Ancak Raşkov tutuklanmasına rağmen ırkçı saldırılar günlerdir sürüyor. Başkent Sofya’nın yanı sıra Blagoevgrad, Plevne, Filibe, Varna, Vratsa gibi ülkenin birçok büyük kentine yayılan olaylarda şimdiye kadar 200’e yakın kişi gözaltına alındı. “Ya özgürlük ya ölüm”, “Yaşasın Bulgar kahramanlar” sloganı ile sokağa çıkan Bulgar faşistlerle Romanlar arasında ise yer yer çatışma haberleri geliyor. Milliyetçiler sosyal medya siteleri aracılığıyla bir araya gelip, birçok gösteri organize ederken, artan gerginlik ve etnik çatışmaya rağmen Sofya hükümeti henüz ciddi tedbirler almış değil. Zira çatışmaların ülkede yaşayan diğer azınlıklar arasında da yayılmasından endişe ediliyor.


Hayal kırıklığı


Kimi gözlemciye göre Roman-Bulgar çatışması dördünce güne girmesine rağmen Sofya hükümetini uyarmayan Avrupa Birliği de gerginlikten sorumlu. Özellikle Fransa’nın sınrdışı ettiği binlerce Roman, yalnız bırakılmış durumda. Bulgaristan’ın en büyük Roman kuruluşunun yöneticisi Rumjan Rusinov bu durumu Avrupa basınına şöyle özetledi: “Sınırdışılardan sonra insanlar artık bizim suçlu olduğumuza inanıyor. Fransa bizi hayal kırıklığına uğrattı.” Nicolas Sarkozy hükümetinin sınırdışı kararı ardından Bulgaristan’da da “istenmeyen azınlık” ilan edildiklerine dikkat çeken Rusinov “AB ve Fransa yasalarını çiğneyerek bizi buraya sürdü.
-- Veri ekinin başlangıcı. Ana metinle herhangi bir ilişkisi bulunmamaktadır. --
-- ==== Sys2Proof/Machine/RegFile.lean ====
section
/-!
DEFINITION. The reading and writing of set-up registers as the bus and the DAP see them: live values, windows, counters' copies, and
the writes that act (R2, R7, R814 to R827, and the register rules of the owning chapters).
-/
namespace Sys2Proof.Machine

/-! ## Reading (R817, R818, R826) -/

/-- The low registers of the 48-bit counters, whose high half lies 4 bytes above (R416, R418). -/
def longCtrs : List Nat :=
  [Reg.cadOdoTotalLo, Reg.brcEntriesLo, Reg.brcRestartLo, Reg.pwmShedLo, Reg.pwmVlateLo, Reg.pthErasesLo, Reg.pthJbytesLo,
   Reg.dxrRindExcLo] ++ (List.range 16).map Reg.dxrExcLo
  ++ [0, 1, 2, 3].flatMap fun n =>
    [Reg.clsSealsLo n, Reg.clsRecallsLo n, Reg.clsExcessLo n, Reg.clsVoidLo n, Reg.idxRecordsLo n, Reg.idxUnparsedLo n, Reg.idxStayLo n,
     Reg.zstCinLo n, Reg.zstCoutLo n, Reg.zstDoutLo n, Reg.zstRawblkLo n, Reg.zstBypassLo n, Reg.medGcLo n, Reg.medPatrolLo n,
     Reg.medReclaimLo n, Reg.flwWindowsLo n, Reg.flwSuspendLo n, Reg.flwAroundLo n, Reg.flwGuardLo n, Reg.cryCipherLo n,
     Reg.cryDigestLo n, Reg.cryBusyLo n, Reg.cryGcmfailLo n, Reg.dspGetsLo n, Reg.dspRunsLo n, Reg.dspBudgetLo n, Reg.drmRdLo n,
     Reg.drmWrLo n, Reg.drmNbrLo n, Reg.drmRfmLo n, Reg.dmvRdLo n, Reg.dmvWrLo n, Reg.pwmLvlchgLo n, Reg.pwmWakeLo n, Reg.pwmThrotLo n]

/-- The read registers of the fault tallies and of the Class S maxima, which have 32 bits (R185, R416). -/
def shortCtrs : List Nat :=
  [Reg.cadGlitch, Reg.brcShort, Reg.cryAlarms, Reg.cryRngfail, Reg.pthFail, Reg.lcsRefused]
  ++ ([0, 1, 2, 3].flatMap fun n => [Reg.clsOverrun n, Reg.clsMaxSeal n, Reg.clsMaxRecall n, Reg.medMovefail n, Reg.flwLate n,
      Reg.flwReerase n, Reg.zstFormat n, Reg.zstCheck n, Reg.dmvRetry n, Reg.dspSandbox n])
  ++ (List.range 32).map Reg.flwCherr ++ (List.range 64).map Reg.intTally

/-- The same of a function's BAR0. -/
def fnLongCtrs (f : Nat) : List Nat := [Reg.fnPipOkLo f, Reg.fnPipDupLo f, Reg.fnSweepFoundLo f]
def fnShortCtrs (f : Nat) : List Nat := [Reg.fnPipBad f, Reg.fnNoticeDrop f]

/-- What a counter's read register shows, if `a` is one (R418). -/
def ctrRead (s : State) (a : Nat) : Option Nat :=
  let f := a / 0x1000000 - 1
  let (long, short) := if a < 0x1000000 then (longCtrs, shortCtrs) else (fnLongCtrs f, fnShortCtrs f)
  if long.contains a ∨ short.contains a then some (snapOf s a % 2 ^ 32)
  else if a ≥ 4 ∧ long.contains (a - 4) then some (snapOf s (a - 4) / 2 ^ 32 % 2 ^ 16)
  else none

/-- The number in the 4 bytes of a window at offset `o`. -/
def win4 (l : List Byte) (o : Nat) : Nat := fld l o 4

/-- 16 bytes of PPS entry `k` (R37, R39). -/
def ppsBytes (s : State) (k : Nat) : List Byte := match tget k s.cad.pps with
  | none => zeros 16
  | some r => pack [(8, r.time), (4, r.interval), (2, r.seq), (1, flags [r.valid, r.first, r.missed, r.unlocked]), (1, 0)]

/-- Code of a function table entry's STATE. -/
def FnSt.code : FnSt → Nat
  | .absent => 0 | .ready => 1 | .refused => 2 | .resetting => 3

/-- The 32 bytes of function `f`'s table entry (R58); where only function 0 exists, the other entries read 0 (R828, R829). DESIGN CHOICE
(log 107): ERROR, which is valid in STATE 2 only, reads 0 in every other. -/
def fnEntryBytes (s : State) (f : Nat) : List Byte :=
  let e := funcOf s f
  if (s.boot.plain || rescue s) && f != 0 then zeros 32 else
  pack [(4, e.slots), (2, e.sq), (2, e.cq), (2, e.vectors), (2, e.streams), (1, flags [e.enable, e.sAllowed]), (1, e.st.code),
    (1, if e.st = .refused then e.err else 0), (17, 0)]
Fakat burada da sürekli izleniyoruz, tehdit ediliyoruz, aşağılanıyoruz” dedi. Romanların Fransa’dan polis zoruyla toplu halde sınırdışı edilmesi uzun bir süre AB’nin gündemini işgal etmiş, Sarkozy eleştirilere kulak tıkamış, batıdan Doğu Avrupa’ya zorunlu göç 2. Dünya Savaşı yıllarına benzetilmişti.


Roman sorunu


Aslında Bulgaristan’da nüfusun yüzde 10’unu oluşturan, tüm Avrupa’da sayıları 2 milyonu bulan Romanlar sorunu Avrupa’da yeni değil. Nazilerin Yahudiler gibi Avrupa’dan zorla sürmeye çalıştığı Romanlar, Bulgaristan’ın yanı sıra özellikle Macaristan, Slovakya, Polonya ve Arnavutluk gibi eski Doğu Bloku ülkelerinde etnik ayrımcılığa uğruyorlar. Hatta geçtiğimiz mayıs ayında 700 bine yakın Roman’ın yaşadığı Macaristan’da Vedero adlı paramiliter silahlı grup “Ülkeyi Çingenelerden temizleyeceğiz” adıyla çeşitli eylemler yapmıştı.